Now you want $$3^{\pi}>\pi^3$$ Taking logarithm, it suffices to show $$\frac{\ln3}{3}>\frac{\ln\pi}{\pi}$$ It again suffices to show that $$f(x)=\ln x/x$$ is strictly decreasing at least when $x\ge3$.

From a geometric point of view, $\ln x/x$ is equal to the slope $k(x)$ of the line that connects the origin and the point $(x,\ln x)$ located on the curve $y=\ln(x)$. Now from the graph it is obvious that $k(x)$ assumes maximum at some $x_0$ where the line is tangent to the curve, and $k(x)$ is strictly decreasing when $x>x_0$ (strictly speaking it is due to concavity of the logarithm function). Thus all you have to do is to find the $x_0$ (how? Well, try to give it a shot!) and you'll find out that $x_0=e<3$, so...

EDIT @robjohn pointed out that finding the exact value of $x_0$ requires calculus, so I'm "de-calculizing" this part:

Well, you don't have to find the exact value, just making sure $x_0\le3$ is sufficient. Thus, if you have a calculator at hand, by verifying the following $$\ln2.8/2.8>\ln2.9/2.9$$ You can verdict that $x_0\le 2.9$. If not, $f(x)$ should be strictly increasing when $x<2.9$ and hence contradiction. (However this trick is a little bit empirical I confess).

NOTE Although it seems to be a de-calculized answer now, it is, strictly speaking, still implicitly based on calculus - without calculus, we won't even have the notion of the concavity of a graph, or the geometrical intuition that $k(x)$ hits max at the tangent position.

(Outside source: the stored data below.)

-- ==== Sys2Proof/Machine/Ops.lean ====
section
/-! DEFINITION. The named operations on memory and registers: byte, block, bit and field access (20_memory R52 to R55,
40_bitio R111, R113), completing a command (10_state R26, R28, R34), taking a fault (60_exceptions R184) and its only way
out, reset (60_exceptions R187, 70_reset R210). -/

namespace Sys2Proof.Machine

/-! ### One buffer's list of cells -/

/-- The byte listed at `a`; an unlisted address has none. -/
def Memory.lookup : Memory → Nat → Option Byte
  | [], _ => none
  | (k, v) :: m, a => if a < k then none else if a = k then some v else Memory.lookup m a

/-- The list with `v` at `a`, every other address as before. -/
def Memory.write : Memory → Nat → Byte → Memory
  | [], a, v => [(a, v)]
  | (k, x) :: m, a, v =>
    if a < k then (a, v) :: (k, x) :: m else if a = k then (a, v) :: m else (k, x) :: Memory.write m a v

/-- The cells of a block of bytes from address `a` on. -/
def Memory.cells : Nat → List Byte → Memory
  | _, [] => []
  | a, v :: vs => (a, v) :: Memory.cells (a + 1) vs

/-- The list with the bytes `vs` at `a`, `a + 1`, …, every other address as before. -/
def Memory.splice (m : Memory) (a : Nat) (vs : List Byte) : Memory :=
  m.takeWhile (fun c => decide (c.1 < a)) ++
    (Memory.cells a vs ++ m.dropWhile (fun c => decide (c.1 < a + vs.length)))

/-- The byte buffer `b` holds at `a` when its listed cells are `m`: a byte never written is the free power-on value
(10_state R37, 70_reset R211). -/
def Memory.read (b : Buf) (m : Memory) (a : Nat) : Byte := (Memory.lookup m a).getD (Config.powerOnByte b a)

/-- The list without its first cell if that cell's address is at most `a`. -/
def Memory.dropTo : Memory → Nat → Memory
  | [], _ => []
  | (k, v) :: m, a => if k ≤ a then m else (k, v) :: m

/-- The `n` bytes from address `a` on, in one pass over the list. -/
def Memory.scan (b : Buf) : Memory → Nat → Nat → List Byte
  | _, _, 0 => []
  | m, a, n + 1 => Memory.read b m a :: Memory.scan b (Memory.dropTo m a) (a + 1) n

/-- The `n` bytes `B[a]`, …, `B[a + n - 1]`. -/
def Memory.slice (b : Buf) (m : Memory) (a n : Nat) : List Byte :=
  Memory.scan b (m.dropWhile (fun c => decide (c.1 < a))) a n

/-! ### The two buffers of the state -/

/-- The cells of the buffer a name stands for. -/
def State.mem (s : State) : Buf → Memory
  | .save => s.save
  | .raster => s.raster

/-- The state with other cells in one buffer. -/
def State.setMem (s : State) (b : Buf) (m : Memory) : State :=
  match b with
  | .save => { s with save := m }
  | .raster => { s with raster := m }

/-- `len(B)` in bytes: SAVE_LEN for SAVE, RLEN for RASTER (00_scope R15). -/
def State.len (s : State) : Buf → Nat
  | .save => Config.saveLen
  | .raster => s.rlen.toNat

/-- `MemRead(B:a, 1)`, also written `B[a]` (00_scope R15). A read has no side effect (20_memory R60). -/
def State.readByte (s : State) (b : Buf) (a : Nat) : Byte := Memory.read b (s.mem b) a

/-- `MemWrite(B:a, 1, v)` (00_scope R15). -/
def State.writeByte (s : State) (b : Buf) (a : Nat) (v : Byte) : State := s.setMem b (Memory.write (s.mem b) a v)

/-- The `n` bytes of `b` from `a` on. -/
def State.readBytes (s : State) (b : Buf) (a n : Nat) : List Byte := Memory.slice b (s.mem b) a n

/-- The bytes `vs` written to `b` from `a` on. -/
def State.writeBytes (s : State) (b : Buf) (a : Nat) (vs : List Byte) : State :=
  s.setMem b (Memory.splice (s.mem b) a vs)

/-- `MemRead(SAVE:a, 2)`, big-endian (20_memory R55). -/
def State.readField16 (s : State) (a : Nat) : BitVec 16 := s.readByte .save a ++ s.readByte .save (a + 1)

/-- `MemWrite(SAVE:a, 2, v)`: `v[15:8]` at `a`, `v[7:0]` at `a + 1` (20_memory R55). -/
def State.writeField16 (s : State) (a : Nat) (v : BitVec 16) : State :=
  (s.writeByte .save a (v.extractLsb' 8 8)).writeByte .save (a + 1) (v.extractLsb' 0 8)

/-! ### Bits and fields -/

/-- The mask of bit address `p` in its byte: `1 << (7 - (p mod 8))` (20_memory R53). -/
def bitMask (p : Nat) : Byte := 1#8 <<< (7 - p % 8)

/-- GetBit (20_memory R52). -/
def State.getBit (s : State) (b : Buf) (p : Nat) : Bool := (s.readByte b (p / 8)).getLsbD (7 - p % 8)

/-- SetBit (20_memory R53). -/
def State.setBit (s : State) (b : Buf) (p : Nat) (v : Bool) : State :=
  s.writeByte b (p / 8) ((s.readByte b (p / 8) &&& ~~~(bitMask p)) ||| (if v then bitMask p else 0#8))

/-- BitRead: the sum of the field's bits, the first with weight `2^(w-1)` (40_bitio R111). -/
def State.bitRead (s : State) (b : Buf) (off w : Nat) : Nat :=
  ((List.range w).map (fun i => (s.getBit b (off + i)).toNat * 2 ^ (w - 1 - i))).sum

/-- BitWrite: bit `w-1-i` of `v` to bit address `off + i`, for `i` from 0 to `w-1` (40_bitio R113). -/
def State.bitWrite (s : State) (b : Buf) (off w : Nat) (v : Word32) : State :=
  (List.range w).foldl (fun t i => t.setBit b (off + i) (v.getLsbD (w - 1 - i))) s

/-! ### The end of a command -/

/-- `RESULT <- d`, `CMDCNT <- (CMDCNT + 1) mod 2^32`, `respond OK(d)` (10_state R26, R28, R34). -/
def State.complete (s : State) (d : Word32) : State :=
  { s with result := d, cmdcnt := s.cmdcnt + 1, responses := s.responses ++ [⟨.ok, d⟩] }

/-- The cause codes (60_exceptions R181). -/
def Cause.code : Cause → BitVec 8
  | .illegalCmd => 1
  | .badWidth => 2
  | .outOfRange => 3
  | .badSlot => 4
  | .badDims => 5
  | .rasterShort => 6
  | .badRegion => 7

/-- TAKING A FAULT: `raise cause` in the command `c` (60_exceptions R184). Nothing else changes; control goes nowhere. -/
def State.raise (s : State) (cause : Cause) (c : Command) : State :=
  { s.setFaulted with
    fcause := cause.code
    fidx := s.cmdcnt
    fcmd0 := Command.cw0 c
    fcmd1 := Command.cw1 c
    fcmd2 := Command.cw2 c
    responses := s.responses ++ [⟨.fault, cause.code.setWidth 32⟩] }

/-- THE WAY OUT OF A FAULT, reset: every register 0, the port emptied, no response, both buffers kept
(60_exceptions R187, 70_reset R210, R211). The responses already given stand (notes/assumptions/9.md), and SIG is configuration. -/
def State.applyReset (s : State) : State :=
  { State.reset with
    save := s.save, raster := s.raster, responses := s.responses, host := s.host, freeCount := s.freeCount,
    sig := s.sig }

end Sys2Proof.Machine
end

So if you are really in search of a literally non-calculus answer, @robjohn sure has the best one.

Answer 4

Hint: $$\pi >3\log _{ 3 }{ \pi } \\ \log _{ 3 }{ \pi } >1\\ \pi >3\log _{ 3 }{ \pi } >3$$

Answer 5

Here's a proof using the inequalities $3.14\lt\pi\lt3.1416$.

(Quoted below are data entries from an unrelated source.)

-- ==== Sys2Proof/Laws/Embed.lean ====
section
/-! SUPPORT. What EMBED's block write puts into each bit of SAVE (41_embed R131 to R136). -/

namespace Sys2Proof.Machine

/-! ### Packing -/

/-- Element `c * k + j` of lists of one length `c` laid end to end. -/
theorem getElem?_flatMap_const {α β : Type} (f : α → List β) (c : Nat) (hf : ∀ x, (f x).length = c) (l : List α)
    (k j : Nat) (hj : j < c) : (l.flatMap f)[c * k + j]? = (l[k]?).bind (fun x => (f x)[j]?) := by
  induction l generalizing k with
  | nil => simp
  | cons x l ih =>
    rw [List.flatMap_cons]
    cases k with
    | zero => rw [List.getElem?_append_left (by rw [hf]; omega)]; simp
    | succ k =>
      rw [List.getElem?_append_right (by rw [hf, Nat.mul_succ]; omega), hf,
        show c * (k + 1) + j - c = c * k + j by rw [Nat.mul_succ]; omega, ih]
      simp

theorem length_flatMap_const {α β : Type} (f : α → List β) (c : Nat) (hf : ∀ x, (f x).length = c) (l : List α) :
    (l.flatMap f).length = c * l.length := by
  induction l with
  | nil => simp
  | cons x l ih => rw [List.flatMap_cons, List.length_append, ih, hf, List.length_cons, Nat.mul_succ, Nat.add_comm]

/-- A list of at least eight elements, its first eight named. -/
theorem eq_cons8 {α : Type} {l : List α} {n : Nat} (h : l.length = 8 * (n + 1)) :
    ∃ a b c d e f g i m, l = a :: b :: c :: d :: e :: f :: g :: i :: m ∧ m.length = 8 * n := by
  match l, h with
  | a :: b :: c :: d :: e :: f :: g :: i :: m, h =>
    exact ⟨a, b, c, d, e, f, g, i, m, rfl, by simp only [List.length_cons] at h; omega⟩

theorem length_packBits (n : Nat) (l : List Bool) (h : l.length = 8 * n) : (packBits l).length = n := by
  induction n generalizing l with
  | zero => simp at h; subst h; rfl
  | succ n ih =>
    obtain ⟨a, b, c, d, e, f, g, i, m, rfl, hm⟩ := eq_cons8 h
    simp [packBits, ih m hm]

theorem byteOfBits_getLsbD (a b c d e f g i : Bool) (j : Nat) (hj : j < 8) :
    some ((byteOfBits a b c d e f g i).getLsbD (7 - j)) = [a, b, c, d, e, f, g, i][j]? := by
  interval_cases j <;> revert a b c d e f g i <;> decide

/-- Bit `j` of packed byte `k`, counted from the top, is bit `8 * k + j` of the string (20_memory R52). -/
theorem packBits_getLsbD (n : Nat) (l : List Bool) (h : l.length = 8 * n) (k j : Nat) (hk : k < n) (hj : j < 8) :
    ((packBits l)[k]?).map (fun x => x.getLsbD (7 - j)) = l[8 * k + j]? := by
  induction n generalizing l k with
  | zero => omega
  | succ n ih =>
    obtain ⟨a, b, c, d, e, f, g, i, m, rfl, hm⟩ := eq_cons8 h
    rw [packBits]
    cases k with
    | zero =>
      rw [List.getElem?_cons_zero, Option.map_some, byteOfBits_getLsbD _ _ _ _ _ _ _ _ _ hj]
      interval_cases j <;> rfl
    | succ k =>
      rw [List.getElem?_cons_succ, ih m hm k (by omega), show 8 * (k + 1) + j = 8 * k + j + 1 + 1 + 1 + 1 + 1 + 1 + 1 + 1 by omega]
      simp only [List.getElem?_cons_succ]

theorem pixelBits_getElem? (x : Byte) (j : Nat) (hj : j < 5) : (pixelBits x)[j]? = some ((pixelValue x).getLsbD (4 - j)) := by
  interval_cases j <;> rfl

/-! ### The image -/

variable (s : State)

theorem State.imagePixels_getElem? (i j : Nat) (hi : i < 112) (hj : j < 160) :
    s.imagePixels[160 * i + j]? = some (s.readByte .raster (pixelSrc s.rlen.toNat i 0 + j)) := by
  unfold State.imagePixels
  rw [getElem?_flatMap_const s.rasterRow 160 (fun i => by simp [State.rasterRow]) _ _ _ hj,
    List.getElem?_range hi, Option.bind_some]
  rw [List.getElem?_eq_getElem (by simp [State.rasterRow]; exact hj)]
  simp [State.rasterRow]

@[simp] theorem State.length_imagePixels : s.imagePixels.length = 17920 := by
  unfold State.imagePixels
  rw [length_flatMap_const s.rasterRow 160 (fun i => by simp [State.rasterRow]), List.length_range]
  rfl

theorem State.length_imageBits : (s.imagePixels.flatMap pixelBits).length = 8 * 11200 := by
  rw [length_flatMap_const pixelBits 5 (fun _ => rfl)]
  simp

@[simp] theorem State.length_imageBytes : s.imageBytes.length = 11200 :=
  length_packBits 11200 _ s.length_imageBits

/-- Bit `q` of the image: bit `4 - q mod 5` of pixel `q div 5` in row-major order (41_embed R131, R133). -/
def State.imageBit (q : Nat) : Bool :=
  (pixelValue (s.readByte .raster (pixelSrc s.rlen.toNat (q / 5 / 160) (q / 5 % 160)))).getLsbD (4 - q % 5)

theorem State.imageBytes_getLsbD (q : Nat) (hq : q < 89600) (h : q / 8 < s.imageBytes.length) :
    (s.imageBytes[q / 8]).getLsbD (7 - q % 8) = s.imageBit q := by
  have h1 := packBits_getLsbD 11200 _ s.length_imageBits (q / 8) (q % 8) (by omega) (by omega)
  rw [show 8 * (q / 8) + q % 8 = 5 * (q / 5) + q % 5 by omega,
    getElem?_flatMap_const pixelBits 5 (fun _ => rfl) _ _ _ (by omega : q % 5 < 5)] at h1
  have h2 := s.imagePixels_getElem? (q / 5 / 160) (q / 5 % 160) (by omega) (by omega)
  rw [show 160 * (q / 5 / 160) + q / 5 % 160 = q / 5 by omega] at h2
  rw [h2, Option.bind_some, pixelBits_getElem? _ _ (by omega : q % 5 < 5)] at h1
  have h3 : (packBits (s.imagePixels.flatMap pixelBits))[q / 8]? = some s.imageBytes[q / 8] :=
    List.getElem?_eq_getElem h
  rw [h3, Option.map_some, Option.some.injEq] at h1
  rw [h1, State.imageBit]
  rfl

/-- WHAT THE IMAGE WRITE DOES: image bit `p - base` at each bit address `p` of the image's range, nothing elsewhere
(41_embed R134, R136). -/
theorem State.getBit_embedImage (slot : Nat) (c : Buf) (p : Nat) :
    (s.embedImage slot).getBit c p =
      if c = .save ∧ 8 * imageBase slot ≤ p ∧ p < 8 * imageBase slot + 89600 then s.imageBit (p - 8 * imageBase slot)
      else s.getBit c p := by
  unfold State.getBit State.embedImage
  rw [State.readByte_writeBytes]
  by_cases h : c = .save ∧ 8 * imageBase slot ≤ p ∧ p < 8 * imageBase slot + 89600
  · have hl := s.length_imageBytes
    obtain ⟨rfl, h1, h2⟩ := h
    obtain ⟨q, rfl⟩ : ∃ q, p = 8 * imageBase slot + q := ⟨p - 8 * imageBase slot, by omega⟩
    have e1 : (8 * imageBase slot + q) / 8 - imageBase slot = q / 8 := by omega
    have e2 : (8 * imageBase slot + q) % 8 = q % 8 := by omega
    rw [dif_pos ⟨rfl, by omega, by omega⟩, if_pos ⟨rfl, h1, h2⟩]
    simp only [e1, e2, Nat.add_sub_cancel_left]
    exact s.imageBytes_getLsbD q (by omega) (by omega)
  · have hl := s.length_imageBytes
    rw [if_neg h, dif_neg]
    rintro ⟨rfl, h1, h2⟩
    exact h ⟨rfl, by omega, by omega⟩

/-- Bytes the image write does not touch. -/
theorem State.readByte_embedImage_of_outside (slot : Nat) (c : Buf) (a : Nat)
    (h : c ≠ .save ∨ a < imageBase slot ∨ imageBase slot + 11200 ≤ a) :
    (s.embedImage slot).readByte c a = s.readByte c a := by
  unfold State.embedImage
  have hl := s.length_imageBytes
  rw [State.readByte_writeBytes, dif_neg]
  rintro ⟨rfl, h1, h2⟩
  rcases h with h | h | h
  · exact h rfl
  · omega
  · omega

/-- WHAT EMBED's CHECKS CAN ANSWER (41_embed R135). -/
theorem embedCheck_ok_iff {sel : BitVec 8} {slot : Nat} :
    embedCheck sel s = .ok slot ↔
      slot = sel.toNat ∧ (slot = 1 ∨ slot = 2) ∧ s.rw.toNat = 160 ∧ s.rh.toNat = 112 ∧ 17920 ≤ s.rlen.toNat := by
  unfold embedCheck
  simp only [Config.imgW, Config.imgH, Config.imgPixels]
  split_ifs with h1 h2 h3
  · exact iff_of_false (by simp) (by omega)
  · exact iff_of_false (by simp) (by omega)
  · exact iff_of_false (by simp) (by omega)
  · simp only [Except.ok.injEq]
    exact ⟨fun h => by omega, fun h => h.1.symm⟩

/-- What EMBED can do. -/
theorem execEmbed_cases {sel : BitVec 8} {t : State} (h : execEmbed sel s = .next t) :
    (∃ cause, embedCheck sel s = .error cause ∧ t = s.raise cause (encode (.embed sel))) ∨
    (∃ slot, embedCheck sel s = .ok slot ∧ t = (s.embedImage slot).complete 0) := by
  unfold execEmbed at h
  split at h <;> rename_i hc <;> cases h
  · exact .inl ⟨_, hc, rfl⟩
  · exact .inr ⟨_, hc, rfl⟩

end Sys2Proof.Machine
end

We start with some seemingly random observations:

$$0.0475\times21=0.95+0.0475=0.9975\lt1\implies0.0475\lt{1\over21}\implies1.0475\lt{22\over21}$$

$$1.0475\lt{22\over21}\implies(1.0475)^2\lt{484\over441}=1+{43\over441}\lt1.1$$

(Alternatively you could simply compute $(1.0475)^2=1.0972562\lt1.1$, but I'm trying to stick to arithmetic that can be easily checked by eye.)

$$1.1^2=1.21\lt1.25={5\over4}$$ $$1.1^3=1.331\lt1.333\ldots={4\over3}$$

Putting all this together, we have

$$(1.0475)^{22}\lt(1.1)^{11}=(1.1)^{2+3+3+3}\lt{5\over4}\left(4\over3\right)^3={80\over27}\lt3$$

Now we're getting somewhere:

$${\pi\over3}\lt{3.1416\over3}=1.0472\lt1.0475\implies\left(\pi\over3\right)^{22}\lt3$$

This in turn implies

$$\left(\pi\over3\right)^{150}\lt\left(\pi\over3\right)^{154}=\left(\pi\over3\right)^{22\cdot7}\lt3^7$$ hence $$\left(\pi\over3\right)^{3}\lt3^{7/50}=3^{0.14}$$ and thus

$$\pi^3\lt3^3\cdot3^{0.14}=3^{3.14}\lt3^\pi$$

as desired.

Needless to say, all the trial and error of the sausage making has been swept under the rug; the presentation here pretty much unwinds the thought process that went into it. Also, no justification is given for the inequalities $3.14\lt\pi\lt3.1416$. A proper proof would truly start from scratch.